Differentiated germ cell markers provided in the technical comment of Cappallo-Obermann and Spiess (3) were examined. The first SRE criterion for natural conception required that a sperm element exceed the 99th percentile rank on average across seven fertile control samples. From the 28 sperm elements examined, only 13 met the first criterion (marked with an asterisk, percentile rank average). Some elements, such as ODF1 and OAZ3, that did not satisfy the first criterion are moderately abundant (95th to 98th percentile rank). Other elements, such as PFN4 and ACRV1, are absent in the majority of control samples (zeroth percentile rank). These spermatid-specific RNAs are not present in mature spermatozoa and accordingly were not considered. If the first criterion was satisfied, the second outlier criterion was applied. This discarded those elements that did not satisfy the IQR rule.
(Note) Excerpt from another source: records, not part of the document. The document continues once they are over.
-- ==== Sys2Proof/Tests/Slice0.lean ====
section
/-! SUPPORT. Tests of the model: the ill-formed terms that the well-formedness checks refuse,
  examples that the spec works out,
and for every statement with premises a state and operands that meet them. -/

namespace Sys2Proof.Tests

open Sys2Proof.Machine

set_option Elab.async false

/-! States of the tests. -/

/-- The function of the tenant that the tests act on. -/
def f1 : FnId := ⟨.a, 1⟩

/-- A tenant in slot 2, on that function, with a pair, a vector block and a placement handle. -/
def tenant2 : Tenant := { State.reset.newTenant f1 64 16 32 1 0 with
  quota := 8
  groups := [0]
  qpairs := [⟨9, 1, true, false⟩]
  blocks := [⟨0x50000001, 0, 32, 255, false, 0⟩, ⟨0x50001001, 64, 8, 255, false, 0⟩]
  placements := [⟨0, [], 0⟩, ⟨5, [0], 0⟩] }

/-- A function with a submission and a completion queue, enabled. -/
def fn1 : Fn := { (default : Fn) with
  cc := 1#32
  bme := true
  msixEn := true
  sqs := [{ (default : Sq) with qid := 1, size := 64, cqid := 1, st := .active }]
  cqs := [{ (default : Cq) with qid := 1, size := 64 }] }

/-- The device, up: its mailbox ready, one tenant. -/
def up : State := { State.reset with
  aon.us := 5000000
  aon.booted := true
  aon.coreReset := false
  geo.recorded := true
  geo.dieType := 3
  geo.n := 32
  geo.media := true
  mem.up := true
  hem.running := 1
  clk.src := .crystal
  host.numVfsA := 8
  port.a.perst := false
  port.a.deassertUs := some 0
  port.a.linkUp := true
  port.a.refclk := true
  mbx.portA.ready := true
  recl.logHigh := 0
  host.fns := [(0, { (default : Fn) with bme := true }), (1, fn1)]
  host.tenants := [(2, tenant2)] }

/-- Parameter bytes, each value by the slot offset of its first byte. -/
def par : List (Nat × Nat) → Nat
  | [] => 0
  | p :: r => p.2 * 2 ^ (8 * (p.1 - 16)) + par r

/-- A mailbox command in slot 3 of port A. -/
def req (target : Nat) (ps : List (Nat × Nat)) : MbxReq :=
  ⟨.a, 3, 7#16, 0#8, 0#24, BitVec.ofNat 32 target, 0#32, BitVec.ofNat 384 (par ps), ⟨true, true, [], none, true, 0⟩⟩

/-- `up` with another record for its tenant. -/
def upWith (t : Tenant) : State := { up with host.tenants := [(2, t)] }

/-- A command of the tenant's, from its queue 1. -/
def cmd1 : NvmeCmd := ⟨f1, 1, 4, 1#32, 0#2, 0#2, false, .prp 0 true⟩

/-- `up` with the tenant's completion queue full. -/
def upFull : State := { up with
  host.fns := [(1, { fn1 with cqs := [{ (default : Cq) with qid := 1, size := 2, tail := 1 }] })] }

/-- A Fray rule of a mode, with its count, its limit and how often it has fired. -/
def rule (mode n limit fired : Nat) : FrayRule :=
  { (default : FrayRule) with raw := BitVec.ofNat 256 (mode * 2 ^ 24 + n * 2 ^ 32 + limit * 2 ^ 64), fired := fired }

/-- The sector of the example of R316. -/
def sealed1 : Sealed := { (default : Sealed) with tenant := 2, nsid := 1, lba := 2597169, keySlot := 5, keyGen := 2, gen := 3 }

/-- A number made of values, each by its byte offset. -/
def places : List (Nat × Nat) → Nat
  | [] => 0
  | p :: r => p.2 * 2 ^ (8 * p.1) + places r

/-- A mailbox command with an input buffer, and a key that its blob unwraps to. -/
def reqIn (target : Nat) (ps : List (Nat × Nat)) (buf : List Byte) : MbxReq :=
  { req target ps with env := ⟨true, true, buf, some (up.kek buf, 5#256), true, 0⟩ }

/-- The clear fields of a wrapped-key blob for key slot `index` of the tenant (R328). -/
def blobFor (index : Nat) : List Byte :=
  bytesLE 16 (places [(0, 0x424B5754), (4, 1), (6, 160), (8, 0x10002001), (12, index), (13, 1)]) ++ (4#8 :: (bytesBE 48
    0xaa87ca22be8b05378eb1c71ef320ad746e1d3b628ba79b9859f741e082542a385502f25dbf55296c3a545e3872760ab7 ++ bytesBE 48
    0x3617de4a96262c6f5d9e98bf9292dc29f8f41dbd289a147ce9da3113b5f0b8c00a60b1ce1d7e819d7a431d7c90ea0e5f) ++ bytesLE 47 0)

/-- The header of a sound image of 1,024 bytes (R389). -/
def header1 : List Byte :=
  bytesLE 512 (places [(4, 1), (6, 512), (8, 1024), (20, 1), (32, 512), (36, 64), (40, 640), (44, 64)])

/-- A Fray rule that stalls a bobbin on every second event (R530). -/
def rule1 : List Byte := bytesLE 32 (places [(0, 2), (2, 1), (3, 1), (4, 2)])

/-- The tenant with its key slots in these states. -/
def keyed (a b : KeySt) : Tenant :=
  { tenant2 with keys := [⟨a, some 1#256, some (1#256, 0), false, 0⟩, ⟨b, some 2#256, some (2#256, 0), false, 0⟩] }

/-- The tenant frozen, with the sequence of its snapshot. -/
def frozen2 : Tenant := { tenant2 with frozen := true, freezeSeq := 3 }

/-- A snapshot of that freeze. -/
def snap1 : Snap := { (default : Snap) with slot := 0, tenant := 2, handle := 0x10002001, seq := 3, fnId := f1, held := true }

/-- The device with the tenant frozen and its snapshot held. -/
def upSnap : State := { up with
  host.tenants := [(2, frozen2)]
  host.snaps := [snap1]
  host.fns := [(0, { (default : Fn) with bme := true }), (1, fn1), (7, { (default : Fn) with bme := true, msixEn := true })] }

/-- A mailbox command that has been accepted. -/
def accepted1 : MbxCmd := ⟨0x0103#16, req 0x10002001 [], 1, false, false, true, 0, true, false, 0⟩

/-- The device with another state of the twin that is not running. -/
def upTwin (st : Nat) : State := { up with hem.twinB := { up.hem.twinA with st := st } }

/-- The device with this entry granted next. -/
def grant (u : State) (e : Sqe) : State := { u with host.granted := (e.cmd.fn, (e, e.cmd.sqid)) :: u.host.granted }

/-- The same command from the admin queue. -/
def cmdA : NvmeCmd := { cmd1 with sqid := 0 }

/-- A command of the manager's function, from its admin queue. -/
def cmdM : NvmeCmd := ⟨⟨.a, 0⟩, 0, 4, 0#32, 0#2, 0#2, false, .prp 0 true⟩

/-- A submission entry. -/
def ent (c : NvmeCmd) (op : Nat) (dw10 dw11 dw12 dw13 : Nat) : Sqe :=
  ⟨c, BitVec.ofNat 8 op, BitVec.ofNat 32 dw10, BitVec.ofNat 32 dw11, BitVec.ofNat 32 dw12, BitVec.ofNat 32 dw13, 0#32, 0#32⟩

/-- The device with one command of the tenant's under way. -/
def upOut : State := { up with host.fns := [(1, { fn1 with granted := [{ (default : Outst) with sqid := 1, cid := 4 }] })] }

/-- A command waiting in a prefetch slot. -/
def fetched1 : Fetched := { (default : Fetched) with sqe := ent cmd1 2 0 0 0 0 }

/-- The device with that command in its queue's prefetch slots. -/
def upPre : State := { up with
  host.fns := [(1,
    { fn1 with sqs := [{ (default : Sq) with qid := 1, size := 64, cqid := 1, st := .active, pre := [fetched1] }] })] }

/-- An admin command on every namespace. -/
def cmdF : NvmeCmd := { cmdA with nsid := 0xFFFFFFFF#32 }

/-- The device with no submission queue, and with no queue at all. -/
def up0 : State := { up with host.fns := [(1, { fn1 with sqs := [] })] }
def up2 : State := { up with host.fns := [(1, { fn1 with sqs := [], cqs := [] })] }

/-- The device with an event held for the tenant's function. -/
def upHeld : State := { up with host.fns := [(1, { fn1 with held := [(2, 0, 4)] })] }

/-- An admin command of the tenant's on no namespace. -/
def cmd0 : NvmeCmd := { cmdA with nsid := 0#32 }

/-- The device with one fetch of four entries under way. -/
def upFetch : State := { up with
  host.fns := [(1,
    { fn1 with sqs := [{ (default : Sq) with qid := 1, size := 64, cqid := 1, st := .active, tags := 1, fetching := 2 }] })] }

/-- The device with an unsignalled completion on entry 3 of the tenant's vectors. -/
def upMsix (gap : Bool) : State := { up with
  host.fns := [(1, { fn1 with msix := [(3, { (default : MsixEntry) with unsig := 1, gap := gap })] })] }

/-- A write of the tenant's in its data stage. -/
def wr1 : Wr := { (default : Wr) with
  id := 1, fn := f1, sqid := 1, cid := 4, tenant := 2, nsid := 1, len := 1, stage := .data }

/-- The same with weighted arbitration and the queue in class High. -/
def upPre8 : State := { upPre with
  host.fns := [(1, { fn1 with
    cc := 0x801#32
    sqs := [{ (default : Sq) with qid := 1, size := 64, cqid := 1, st := .active, prio := 1, pre := [fetched1] }] })] }

/-- The device after early warning, its flush under way. -/
def upFlush : State := { up with supply.ewLatched := true, supply.flushing := true, supply.onInput := false }

/-- The device with a capacitance test waiting since the start, and with one running. -/
def upTestWait : State := { up with supply.testWait := some 0 }
def upTest : State := { up with supply.testRun := some 0 }

/-- The device in a step of a power state change. -/
def upStep (st : PowStep) : State := { up with pow.step := st, pow.target := some 3 }

/-- The device with its comparator armed. -/
def upT : State := { up with supply.armed := true }

/-- The device with port A's link lost since the start and failover allowed. -/
def upFail : State := { up with
  mbx.failover := true
  mbx.downSince := some 0
  port.a.linkUp := false
  port.b.linkUp := true }

/-- The device with its four DRAM channels running. -/
def upMem : State := { up with mem.chOk := 15#4 }

/-- A Shuttle descriptor that copies 128 bytes from the boot ROM's neighbour, scratch memory, to itself. -/
def cpy : BitVec 256 := BitVec.ofNat 256 (places [(8, 4096), (16, 128), (20, 0x44)])

/-- The device with a Shuttle channel in the middle of a descriptor. -/
def upSht (d : BitVec 256) (failed : Bool) : State := { upMem with
  mem.shuttle := [(3, { ShtCh.fresh with enable := true, running := true, desc := d, failed := failed })] }

/-- A program and erases of the Hem store. -/
def prg : HemOp := HemOp.of false (.close 5)
def ers : HemOp := HemOp.of true .rewrite
def gapErs : HemOp := HemOp.of true .gap

/-- The device with a Hem bank at work. -/
def upHem (op prog : Option HemOp) : State := { up with hem.banks := [(1, ⟨op, prog, []⟩)] }

/-- A requester of a flash channel. -/
def bus0 : BusReq := ⟨1, .high, 72, .dataOut, 9⟩

/-- A channel with nothing raised, and the device with channel 2 so. -/
def chan0 : Chan := Chan.idle 48
def upChan (x : Chan) : State := { up with chan.table := [(2, x)] }

/-- The device after an SPDM negotiation. -/
def upSpdm : State := { up with aon.spdmVersion := true, aon.spdmAlg := true }

/-- A message to bobbin 9, the owner of role 9 at epoch 1, about the role's first die. -/
def msg : BobbinMsg := ⟨9#8, 200#8, 9#7, 1#16, 6#16, 0#128⟩

/-- A request of bobbin 9's, outstanding. -/
def req9 : Req := ⟨9, 6, 1, 9, 9, 1, 0#128, false, false, 0, 0, false⟩

/-- A die with nothing to do, and the device with die 8 of channel 2 so. -/
def die0 : Die := default
def upDie (x : Die) : State := { up with dies.table := [(72, x)] }

/-- A read, an erase and a program of that die. -/
def read0 : DieRead := { (default : DieRead) with id := 6 }
def erase0 : EraseRun := { (default : EraseRun) with src := 256 }
def prog0 : ProgOp := { (default : ProgOp) with kind := .reloc }

/-- The device with that die holding a token and no program under way. -/
def upHold : State := upDie { die0 with token := true }

/-- The device with a program waiting at that die for a token. -/
def upToken : State := upDie { die0 with progs := [prog0] }

/-- The device with a read queued there by a message of endpoint 200. -/
def upCancel : State := { upDie { die0 with reads := [{ read0 with src := 200 }] } with
  eng.reqs := [{ req9 with src := 200, opId := 0, op := 6 }] }

/-- The device with role 9 at its second owner, a spare bobbin, which has not yet adopted it. -/
def upAdopt : State := { up with eng.roles := [(9, ⟨up.firstSpare, 2, .adopting, 1⟩)] }
def msgAdopt : BobbinMsg := ⟨BitVec.ofNat 8 up.firstSpare, 255#8, 9#7, 2#16, 0#16, 0#128⟩
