-- ==== Sys2Proof/Machine/Encoder.lean ====
section
/-! DEFINITION. Meanings of the seven `ENC.*` forms (R70 to R77): ENCODE with the command byte of the form. -/

namespace Sys2Proof.Machine

/-- `ENC.SETMODE` (R70). -/
def execEncSetmode (P : List Byte) (s : State) : Host.Outcome State Fault Refusal :=
  .next (s.answer (encodeFrame CMD_SETMODE P))

/-- `ENC.QUERYDATA` (R71). -/
def execEncQuerydata (P : List Byte) (s : State) : Host.Outcome State Fault Refusal :=
  .next (s.answer (encodeFrame CMD_QUERYDATA P))

/-- `ENC.DEVICEID` (R72). -/
def execEncDeviceid (P : List Byte) (s : State) : Host.Outcome State Fault Refusal :=
  .next (s.answer (encodeFrame CMD_DEVICEID P))

/-- `ENC.SLEEP` (R73): a frame for the sensor, with no effect on the block (R120). -/
def execEncSleep (P : List Byte) (s : State) : Host.Outcome State Fault Refusal :=
  .next (s.answer (encodeFrame CMD_SLEEP P))

/-- `ENC.FIRMWARE` (R74). -/
def execEncFirmware (P : List Byte) (s : State) : Host.Outcome State Fault Refusal :=
  .next (s.answer (encodeFrame CMD_FIRMWARE P))

/-- `ENC.WORKINGPERIOD` (R75). -/
def execEncWorkingperiod (P : List Byte) (s : State) : Host.Outcome State Fault Refusal :=
  .next (s.answer (encodeFrame CMD_WORKINGPERIOD P))

/-- `ENC.RESERVED` (R77): the command byte is not checked. -/
def execEncReserved (cmd : Byte) (P : List Byte) (s : State) : Host.Outcome State Fault Refusal :=
  .next (s.answer (encodeFrame cmd P))

end Sys2Proof.Machine
end

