-- ==== Sys2Proof/Machine/ReadFrame.lean ====
section
/-! DEFINITION. Meanings of the three `READ_FRAME.*` forms (R84 to R86): collecting the nine body bytes. -/

namespace Sys2Proof.Machine

/-- `READ_FRAME.BODY` (R84), `cnt` at most 7: `buf[cnt + 1] <- b`, `cnt <- cnt + 1`. -/
def execReadFrameBody (b : Byte) (s : State) : Host.Outcome State Fault Refusal :=
  match s.seq with
  | .frameBody c =>
    if h : c.val < 8 then
      .next (((s.writeBuf c.succ b).moveTo (.frameBody ⟨c.val + 1, Nat.succ_lt_succ h⟩)).report .none)
    else .fault .notSelected
  | .seekingStart => .fault .notSelected
  | .decoded => .fault .notSelected

/-- `READ_FRAME.LAST` (R85), `cnt = 8`: `buf[9] <- b`, then DECODE of the completed frame and its delivery, all in
this one step. -/
def execReadFrameLast (b : Byte) (s : State) : Host.Outcome State Fault Refusal :=
  match s.seq with
  | .frameBody c =>
    if c.val = 8 then
      .next ((s.writeBuf 9 b).deliver (decodeFrame s.cfg (s.writeBuf 9 b).frame))
    else .fault .notSelected
  | .seekingStart => .fault .notSelected
  | .decoded => .fault .notSelected

/-- `READ_FRAME.SHORT` (R86): `ShortRead(cnt)`, always, also with `cnt = 0`. -/
def execReadFrameShort (s : State) : Host.Outcome State Fault Refusal :=
  match s.seq with
  | .frameBody c => .next (s.raise (.shortRead c))
  | .seekingStart => .fault .notSelected
  | .decoded => .fault .notSelected

end Sys2Proof.Machine
end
Of the 13 elements exceeding the 99th percentile range on average across the control samples, only 6 satisfied the IQR rule (marked with a dagger sign) and were retained as SREs from four genes: TNP1, LELP1, SMCP, and OAZ3.

View this table:

As expected, none of the 72 samples included in the study present any of the somatic cell markers (IL8, CD45/PTPRC, and CDH1) or the undifferentiated germ cell marker (KIT) elements at or above the 99th percentile rank (table S2). The background level (<90th percentile rank) of most of these elements and the inability to assemble full-length transcripts from these transcripts that in contrast to sperm do not present a biologically fragmented RNA population confirm the absence of considerable somatic cell contamination as observed by optical microscopy. These results are summarized in table S1 and supported by PTPRC quantitative RT-PCR (qRT-PCR) and sequencing of PTPRC as shown in fig. S1, which shows disjointed and marginal coverage, if any, throughout a few exons. Together, this shows that the relative amount, if any, of this or other transcripts is well below the threshold of reliable detection.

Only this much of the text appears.